1. I can’t read it – it’s too long! No, it’s not. Even if it is long, try it. It might be worth it. Don’t just toss off a book based on length. It might take you a while, but Wheel of Time, for example, is definitely worth it.
  2. It’s fantasy! I don’t like fantasy! I. Hate. This. This is probably my least favorite one. Fantasy books are as different and varied as other genres. There’s your sword and sorcery stories, your derivative Tolkien fantasy, your really awful sex fantasy…yeah. Just because you don’t like one kind doesn’t mean you won’t like any of them. Try. It. First.
  3.  Only stupid people read trashy teen romances. ARGH! No. You don’t have to be smart to read these novels, but you don’t have to be stupid either! It’s fun to let your brain have candy sometimes. Sugar is fine in doses. So are teen romances. Exclusively doesn’t build your brain, but doesn’t mean you’re stupid, either. Smart people don’t have to be smart all the time. That would be pretty stressful.
  4. You have to read long, weighty books to be smart. Fiction books that take place in our time and look "fun" are not intelligent reading. So. Not. True. Look at Annie on My Mind, for example. Best. Book. Evah. Read it. Anyway, books can be light, and make a point. Often, light humor is the best way to make a point. What do you remember, in the long run? Those conversations that made you laugh, or the ones that upset you? Yeah.
  5. I don’t understand the words. Look at the context. The context, people! I don’t understand a lot of the words in Wheel of Time (i.e. couldn’t define them if you asked me to) but I zip through them just fine, because they fit in the sentence, and I get the idea. If you flip through a book and notice long words, don’t put it down on that basis.
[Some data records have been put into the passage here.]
/-- R162, R163, R165. -/
def Obligations.VectorReductionsAndBlocks : Prop :=
  ∀ (s : State) (d a b : BitVec 4) (rm : RMode) (sr : Bool),
    let hd := s.shape d
    let ha := s.shape a
    let hb := s.shape b
    let es := ha.readIn s.me.spad
    let xs := es.map ha.int
    let put := fun (vs : List Nat) => hd.writeIn s.me.spad vs
    let g := s.me.rngVe
    (hd.isI = true → ha.isI = true → hd.isF = false → VeReady s [hd, ha] →
      (hd.count = 1 → VeDone (.vrsum d a rm) s (put [hd.wrap (xs.foldl (· + ·) 0)]) g 0
        ∧ VeDone (.vrmax d a rm) s (put [hd.wrap (xs.tail.foldl max (xs.headD 0))]) g 0
        ∧ VeDone (.vamax d a rm) s (put [hd.wrap ((xs.map fun x => (x.natAbs : Int)).foldl max 0)]) g 0)
      ∧ (hd.count = ha.count → VeDone (.vscan d a rm) s (put ((runningSums xs 0).map hd.wrap)) g 0))
    ∧ (hd.isF = true → ha.isF = true → hd.count = ha.count → VeReady s [hd, ha] →
        let n := lanes (rm == .sr) g hd.count
        let s32 := ha.f32s es
        let sums := scanFixed (s32.map (·.1)) 0x80000000
        let rs := (List.range hd.count).map fun j =>
          let p := sums.getD j (0, {})
          let r := hd.rnd rm (n.1.getD j 0) (fp32.decode p.1, p.2)
          (r.1, r.2.join (s32.getD j (0, {})).2)
        VeDone (.vscan d a rm) s (put (rs.map (·.1))) n.2 (veFlags (joinAll rs)))
    ∧ (hd.isF = true → ha.isF = true → hd.count = 1 → VeReady s [hd, ha] →
        let n := lanes (rm == .sr) g 1
        let out := fun (i : Instr) (v : FVal × FFlags) =>
          let r := hd.rnd rm (n.1.headD 0) v
          VeDone i s (put [r.1]) n.2 (veFlags r.2)
        let s32 := ha.f32s es
        let sum := sumFixed (s32.map (·.1))
        out (.vrsum d a rm) (fp32.decode sum.1, (joinAll s32).join sum.2)
          ∧ out (.vrmax d a rm) (maxAll (es.map ha.flt)) ∧ out (.vamax d a rm) (maxAll (es.map fun v => (ha.flt v).abs)))
    ∧ (∀ el n, ha.isF = true → tyM hd.ty = some el → hb.ty = 0x10 → hd.count = ha.count →
        blockLen ha.count hb.count = some n → VeReady s [hd, ha, hb] →
        let m := lanes sr g ha.count
        let qs := (groupsOf n hb.count ((es.map ha.flt).zip m.1)).map (quantBlock el (if sr then .sr else .rne))
        VeDone (.vquant d a b sr) s
          (hd.writeIn (hb.writeIn s.me.spad (qs.map (·.code))) (qs.map (·.elems)).flatten) m.2
          (veFlags (qs.foldl (fun f q => f.join q.flags) {}) (qs.any (·.scaleUf))))
    ∧ ∀ el n, hd.isF = true → tyM ha.ty = some el → hb.ty = 0x10 → hd.count = ha.count →
        blockLen ha.count hb.count = some n → VeReady s [hd, ha, hb] →
        let m := lanes (rm == .sr) g ha.count
        let one := fun (k : Nat) (x : Nat × Nat) => if k = 255 then hd.rnd rm x.2 (.nan false, {})
          else hd.rnd rm x.2 ((el.decode x.1).scale ((k : Int) - 127), {})
        let rs := (((groupsOf n hb.count (es.zip m.1)).zip (hb.readIn s.me.spad)).map fun p => p.1.map (one p.2)).flatten
        VeDone (.vdeq d a b rm) s (put (rs.map (·.1))) m.2 (veFlags (joinAll rs))

/-- Words executed one after another, each of which completes (R168). -/
def Sys2Proof.Machine.ChainSteps : List Instr → State → State → Prop
  | [], s, t => s = t
  | i :: r, s, t => ∃ u, exec i (s.updEng s.cur .ve fun e => { e with elem := 0, limit := none, parts := [] }) = .next u
      ∧ u.me.ve.upc ≠ s.me.ve.upc ∧ ChainSteps r u t

/-- The class I word of a chain that adds, subtracts, multiplies or combines two shapes: its shape registers, and what it
computes of two elements (R159). -/
def Sys2Proof.Machine.chainOp (i : Instr) : Option (BitVec 4 × BitVec 4 × BitVec 4 × (Int → Int → Int)) :=
  let two := fun (f : BitVec 64 → BitVec 64 → BitVec 64) (x y : Int) => (f (BitVec.ofInt 64 x) (BitVec.ofInt 64 y)).toInt
  match i with
  | .vadd d a b _ => some (d, a, b, (· + ·))
  | .vsub d a b _ => some (d, a, b, (· - ·))
  | .vmul d a b _ => some (d, a, b, (· * ·))
  | .vmin d a b _ => some (d, a, b, min)
  | .vmax d a b _ => some (d, a, b, max)
  | .vand d a b _ => some (d, a, b, two (· &&& ·))
  | .vor d a b _ => some (d, a, b, two (· ||| ·))
  | .vxor d a b _ => some (d, a, b, two (· ^^^ ·))
  | _ => none

/-- A word of `chainOp` whose operands pass their checks (R155, R156). -/
def Sys2Proof.Machine.ChainableInt (s : State) (i : Instr) : Prop :=
  ∃ d a b f, chainOp i = some (d, a, b, f) ∧ ∀ h, h ∈ [s.shape d, s.shape a, s.shape b] →
    h.isI = true ∧ h.check = none ∧ (h.count = (s.shape d).count ∨ h.count = 1)

/-- The scratchpad after such a word, with its sources read from `m`. -/
def Sys2Proof.Machine.State.linked (s : State) (i : Instr) (m : Memory) : Memory :=
  match chainOp i with
  | none => m
  | some (d, a, b, f) =>
    let hd := s.shape d
    let xs := fun (h : Shape) => bcast hd.count (h.readIn m)
    hd.writeIn m ((List.range hd.count).map fun j =>
      hd.wrap (f ((s.shape a).int ((xs (s.shape a)).getD j 0)) ((s.shape b).int ((xs (s.shape b)).getD j 0))))

/-- R166, R168, R169. A chain of class I words completes on conditions on the state alone; a chain of any words is its
words one after another. -/
def Obligations.VectorGatherScatterAndPrograms : Prop :=
  (∀ (s : State) (d a b : BitVec 4) (z : BitVec 3),
    let hd := s.shape d
    let ha := s.shape a
    let hb := s.shape b
    let ix := fun (n : Nat) => (bcast n (ha.readIn s.me.spad)).map ha.int
    ha.isI = true → ha.width = 32 →
      (hd.movable = true → (ha.count = hd.count ∨ ha.count = 1) → VeReady s [hd, ha] →
        s.vIndexFail true hd.size hd.runs (ix hd.count) = none →
        VeDone (.vgather d a z) s (((List.range hd.count).zip (ix hd.count)).foldl (fun m x =>
          m.wrBytes (hd.off x.1).toNat (s.me.spad.rdBytes x.2.toNat hd.size)) s.me.spad) s.me.rngVe 0)
      ∧ (hb.movable = true → (hb.count = ha.count ∨ hb.count = 1) → VeReady s [ha, hb] →
        s.vIndexFail true hb.size hb.runs (ix ha.count) = none →
        VeDone (.vscatter a b z) s (((ix ha.count).zip (bcast ha.count (hb.readIn s.me.spad))).foldl (fun m x =>
          m.wrBytes x.1.toNat (leBytes hb.size x.2)) s.me.spad) s.me.rngVe 0))
  ∧ (∀ (s : State) (e : BitVec 12), (∃ t, exec (.vrun e) s = .next t ∧ t.me.ve.upc = e.toNat ∧ t.me.ve.due = none
        ∧ t.me.ve.idx = Vector.replicate 6 0 ∧ t.me.ve.queue = s.me.ve.queue ∧ t.me.ve.cur = s.me.ve.cur
        ∧ { t.me with ve := s.me.ve } = s.me ∧ Elsewhere s.cur s t)
      ∧ ∃ t, exec .vend s = .next t ∧ t.me.ve = { s.me.ve with
            finished := true, due := none, elem := 0, flags := s.me.ve.flags ||| 0, outs := none, parts := [], limit := none
            read := false, ask := none, hit := false, fails := [] }
        ∧ { t.me with ve := s.me.ve } = s.me ∧ Elsewhere s.cur s t)
  ∧ (∀ (s t : State) (n : BitVec 3) (is : List Instr), s.me.chainWords (n.toNat + 1) = some is → chainCheck s is = none →
      s.chainBad (is.filterMap linkOf) = false → s.me.ve.Fresh → ChainSteps is (s.unitDone .ve) t →
      exec (.vchain n) s = .next (t.updEng t.cur .ve fun e => { e with parts := [] }))
  ∧ ∀ (s : State) (n : BitVec 3) (is : List Instr), s.me.chainWords (n.toNat + 1) = some is →
      s.chainBad (is.filterMap linkOf) = false → VeReady s [] → (∀ i, i ∈ is → ChainableInt s i) →
      ∃ t, exec (.vchain n) s = .next t ∧ t.me.spad = is.foldl (fun m i => s.linked i m) s.me.spad
        ∧ t.me.ve = is.foldl (fun e _ => e.stepped 0) (s.me.ve.stepped 0)
        ∧ { t.me with spad := s.me.spad, ve := s.me.ve } = s.me ∧ Elsewhere s.cur s t

/-- A step of the ME can start: its slots, whose M-dies the core's die reaches, and the format word at the head of the
queue. -/
structure Sys2Proof.Machine.MeStart (s : State) (ks : List (Nat × Nat)) (w : BitVec 128) : Prop where
  slots : s.me.selected s.cur = some ks
  joined : ∀ k, k ∈ ks → s.dieReach (dieOf s.cur) (arrayDie k.2) = true
  fresh : s.me.meProg = Vector.replicate 4 0 ∧ s.me.meFlags = 0
  head : s.me.fmtHeld = some w ∨ (s.me.fmtHeld = none ∧ s.me.fmtq.head? = some w)

/-- The step of the ME is done, with flags `fl`, and nothing is changed but the arrays and what `f` takes back. -/
def Sys2Proof.Machine.MeDone (s t : State) (fl : BitVec 64) (f : Core → Core) : Prop :=
  t.me.me = s.me.me.stepped fl ∧ t.me.fmtHeld = none ∧ t.me.meProg = Vector.replicate 4 0 ∧ t.me.meFlags = 0
  ∧ f { t.me with me := s.me.me, fmtHeld := s.me.fmtHeld, meProg := s.me.meProg, meFlags := s.me.meFlags } = s.me
  ∧ (∀ n, n ≠ s.cur → t.core n = s.core n) ∧ { t with cores := s.cores, arrays := s.arrays } = s

/-- The block terms of accumulator (r, c), one added after another (R56-R60, R178). -/
def Sys2Proof.Machine.mmaCell (u : MmaUse) (ma mb : Memory) (metas : List (List Byte)) (r c : Nat) (x : Nat) : Nat :=
  ((List.range (u.k / u.b)).zip metas).foldl (fun x km =>
    let n := if u.sparse then u.b / 2 else u.b
    let raw := tileElems ma (tileBase u.ta) (mmWidth u.da.fmt) (r * u.da.cols + km.1 * n) n
    let nibs := (bitFields 4 (32 * (u.b / 4)) (leNat km.2)).drop (r * (u.b / 4))
    let row := if u.sparse then (unsparse (nibs.take (u.b / 4)) raw).getD [] else raw.map some
    let f := (mmFmt u.da.fmt).getD (.flt fp32)
    let g := (mmFmt u.db.fmt).getD (.flt fp32)
    let a := row.map fun v => v.elim (FVal.fin false 0 0) f.decode
    let b := (List.range u.b).map fun j =>
      g.decode ((tileElems mb (tileBase u.tb) (mmWidth u.db.fmt) ((km.1 * u.b + j) * 16) 16).getD c 0)
    let ca := if mmScaled u.da.fmt then (ma.rd (tileBase u.ta + u.da.soff + r * (u.k / u.b) + km.1)).toNat else 127
    let cb := if mmScaled u.db.fmt then (mb.rd (tileBase u.tb + u.db.soff + km.1 * 16 + c)).toNat else 127
    (add32 x (blockTerm (a.zip b) ca cb).1).1) x

/-- Accumulator (r, c) of tile `ac`. -/
def Sys2Proof.Machine.ArraySt.cell (a : ArraySt) (ac r c : Nat) : Nat := a.accs.rdN (accBase ac + 4 * (16 * r + c)) 4

/-- R177-R180. -/
def Obligations.MatrixMultiplySteps : Prop :=
  ∀ (s : State) (ks : List (Nat × Nat)) (w : BitVec 128) (d a b : BitVec 4) (m : BitVec 2) (q : BitVec 7) (sparse : Bool),
    let c := s.me
    let u : MmaUse := ⟨c.tdesc (c.effA a), c.tdesc (c.effB b), c.effA a, c.effB b, c.effD d,
      if bitsOf w.toNat 8 1 = 1 then 16 else 32, (c.tdesc (c.effB b)).rows, sparse⟩
    let v := s.ev .me (srcOfField q.toNat)
    let src := c.slotArray s.cur (fld v 0 2)
    let fromA := fun k => if m.getLsbD 0 then src.getD k else k
    let fromB := fun k => if m.getLsbD 1 then src.getD k else k
    let used := fun k => if sparse then (s.array k).sparse.take (u.k / u.b) else List.replicate (u.k / u.b) []
    MeStart s ks w → (ks.map (·.2)).Nodup → fmtOkMma w sparse = true →
      u.shapeOk (bitsOf w.toNat 0 4) (bitsOf w.toNat 4 4) = true → u.k % u.b = 0 →
      (m ≠ 0 → fld v 2 62 = 0 ∧ src.isSome) →
      (∀ k, k ∈ ks → s.dieReach (arrayDie k.2) (arrayDie (fromA k.2)) = true
        ∧ s.dieReach (arrayDie k.2) (arrayDie (fromB k.2)) = true) →
      (sparse = true → ∀ k, k ∈ ks → u.k / u.b ≤ (s.array k.2).sparse.length
        ∧ ∀ j, j < u.k / u.b → (mmaBlock u (s.array (fromA k.2)).tiles (s.array (fromB k.2)).tiles
            (s.array k.2).accs j ((s.array k.2).sparse.getD j [])).isSome) →
        ∃ t fl, exec (if sparse then .mmas d a b m q else .mma d a b m q) s = .next t
          ∧ t.me.fmtq = (if c.fmtHeld.isSome then c.fmtq else c.fmtq.drop 1) ∧ MeDone s t fl (fun x => { x with fmtq := c.fmtq })
          ∧ (∀ k, (∀ j, j ∈ ks → j.2 ≠ k) → t.array k = s.array k)
          ∧ ∀ k, k ∈ ks →
              (∀ i j, i < 32 → j < 16 → (t.array k.2).cell u.ac i j =
                mmaCell u (s.array (fromA k.2)).tiles (s.array (fromB k.2)).tiles (used k.2) i j ((s.array k.2).cell u.ac i j))
              ∧ (∀ x, x < accBase u.ac ∨ accBase u.ac + 2048 ≤ x → (t.array k.2).accs.rd x = (s.array k.2).accs.rd x)
              ∧ { t.array k.2 with accs := (s.array k.2).accs, sparse := (s.array k.2).sparse } = s.array k.2
              ∧ (t.array k.2).sparse = if sparse then (s.array k.2).sparse.drop (u.k / u.b) else (s.array k.2).sparse

/-- R181. -/
def Obligations.MatrixTileSteps : Prop :=
  ∀ (s : State) (ks : List (Nat × Nat)) (d a : BitVec 4) (q : BitVec 7),
    let c := s.me
    let td := c.effD d
    let ta := c.effA a
    let same := fun (t : State) => ∀ k, (∀ j, j ∈ ks → j.2 ≠ k) → t.array k = s.array k
    let tile := fun (t : State) (n : Nat) (bs : Nat → List Byte) => ∀ k, k ∈ ks →
      { t.array k.2 with tiles := (s.array k.2).tiles } = s.array k.2 ∧ (t.array k.2).tiles.rdBytes (tileBase td) n = bs k.2
        ∧ ∀ x, x < tileBase td ∨ tileBase td + n ≤ x → (t.array k.2).tiles.rd x = (s.array k.2).tiles.rd x
    c.selected s.cur = some ks → (ks.map (·.2)).Nodup →
      (∀ k, k ∈ ks → s.dieReach (dieOf s.cur) (arrayDie k.2) = true) → c.meProg = Vector.replicate 4 0 → c.meFlags = 0 →
      (∃ t, exec (.mzero d q) s = .next t ∧ MeDone s t 0 id ∧ same t ∧ ∀ k, k ∈ ks →
          (t.array k.2).accs.rdBytes (accBase td) 2048 = List.replicate 2048 0
          ∧ { t.array k.2 with accs := (s.array k.2).accs } = s.array k.2
          ∧ ∀ x, x < accBase td ∨ accBase td + 2048 ≤ x → (t.array k.2).accs.rd x = (s.array k.2).accs.rd x)
      ∧ (∀ w, (c.fmtHeld = some w ∨ (c.fmtHeld = none ∧ c.fmtq.head? = some w)) → fmtOkNarrow w = true →
          let f := narrowFmt (bitsOf w.toNat 15 4)
          let rm := rmOfCode (bitsOf w.toNat 12 3)
          let ts := mul32 (bitsOf w.toNat 64 32) (bitsOf w.toNat 96 32)
          let put := fun k => ((chunks 4 512 ((s.array k).accs.rdBytes (accBase ta) 2048)).map fun v =>
            let x := (mul32 v ts.1).1
            leBytes (f.bits / 8) (if f = fp32 then x else (f.round rm 0 (fp32.decode x)).1)).flatten
          ∃ t fl, exec (.mnarrow d a q) s = .next t ∧ same t
            ∧ t.me.fmtq = (if c.fmtHeld.isSome then c.fmtq else c.fmtq.drop 1)
            ∧ (rm ≠ .sr ∨ f = fp32 → t.me.rngMe = c.rngMe ∧ tile t (512 * (f.bits / 8)) put)
            ∧ MeDone s t fl fun x => { x with fmtq := c.fmtq, rngMe := c.rngMe })
      ∧ (let ds := c.tdesc ta
        let k := mmWidth ds.fmt / 8
        ds.valid = true → ds.fmt ≤ 4 → c.tdesc td = { ds with krow := (c.tdesc td).krow, rows := ds.cols, cols := ds.rows } →
          ds.elemBytes ≤ 16384 →
          ∃ t, exec (.mtrans d a q) s = .next t ∧ MeDone s t 0 id ∧ same t ∧ tile t ds.elemBytes fun n =>
            ((List.range ds.cols).flatMap fun i => (List.range ds.rows).flatMap fun j =>
              (s.array n).tiles.rdBytes (tileBase ta + k * (j * ds.cols + i)) k))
Try. Reading. It. That’s all I can say for books – read it first, don’t just toss it. Or you’ll lose a lot of good books that way.

 

 

  1. Just relax your mind and let the words flow. If I did that, I’d never get anywhere. Words don’t just come out on their own. They require thinking. If you’re really good, the thinking comes right on top of the talking, like right now, but not always. Sometimes you have to think. If I relaxed my brain and just wrote, my stories would need to be killed dead for their awfulness. Maybe this is just me, but I don’t like sitting in front of a compy waiting for my brain to think before I start writing. You write, and then you think.
  2. Writer’s Block? Just write – it’ll work itself out. ARGH! I hate it when people say this. I cannot force my writing. If I have writer’s block and I try to write anyway, it. Sounds. So. Forced. It’s clunky and ugly and doesn’t flow, and that just depresses me and makes me more blockedified. You have to wait and let the story figure out what it’s doing. Then you can write. Let your brain sort it out, and then write. Don’t try to work while you’re sorting. You’ll just tie yourself in knots.
  3. People who talk about famous “child” authors who aren’t actually that good. Yes, we know C.P. was fifteen when he wrote Eragon. Yes, I know he’s only eighteen and has a bestselling series. THAT SUCKS LIKE CRAP. I would like to think I can write better than that, or at least more originally, and I’m thirteen! Is the fact that other authors have gotten published at my age supposed to make me feel better? Sorry. Just makes me jealous and depressed, and probably mad at you. Not a good thing.
  4. Try branching out into new genres for writing! No. Just…no. I can’t, frankly. Right now in my life, I’m at a stage where I connect with fantasy, and can write it VERY COMFORTABLY. So when I want to branch out, I’ll branch out, okay! And for now, it’s NONE OF YOUR DAMN BUSINESS.  
  5. People who can’t write for shit criticizing your writing and expecting to be obeyed. Basically, someone who doesn’t write telling you what to do and expecting you to do it. Sure, I love concrit as much as the next person, but I’ll take the advice that I want. If you’re a better writer than me, I’ll be more likely to take it. If you don’t write much…well, I probably won’t. Unless it makes sense, which it rarely does. Not always even concrit. Sometimes just telling you what to name your characters without being asked. This is what I like to call, a “backseat writer” – as annoying as a backseat driver, but often worse.
Okay, got some of my anger out. Bye.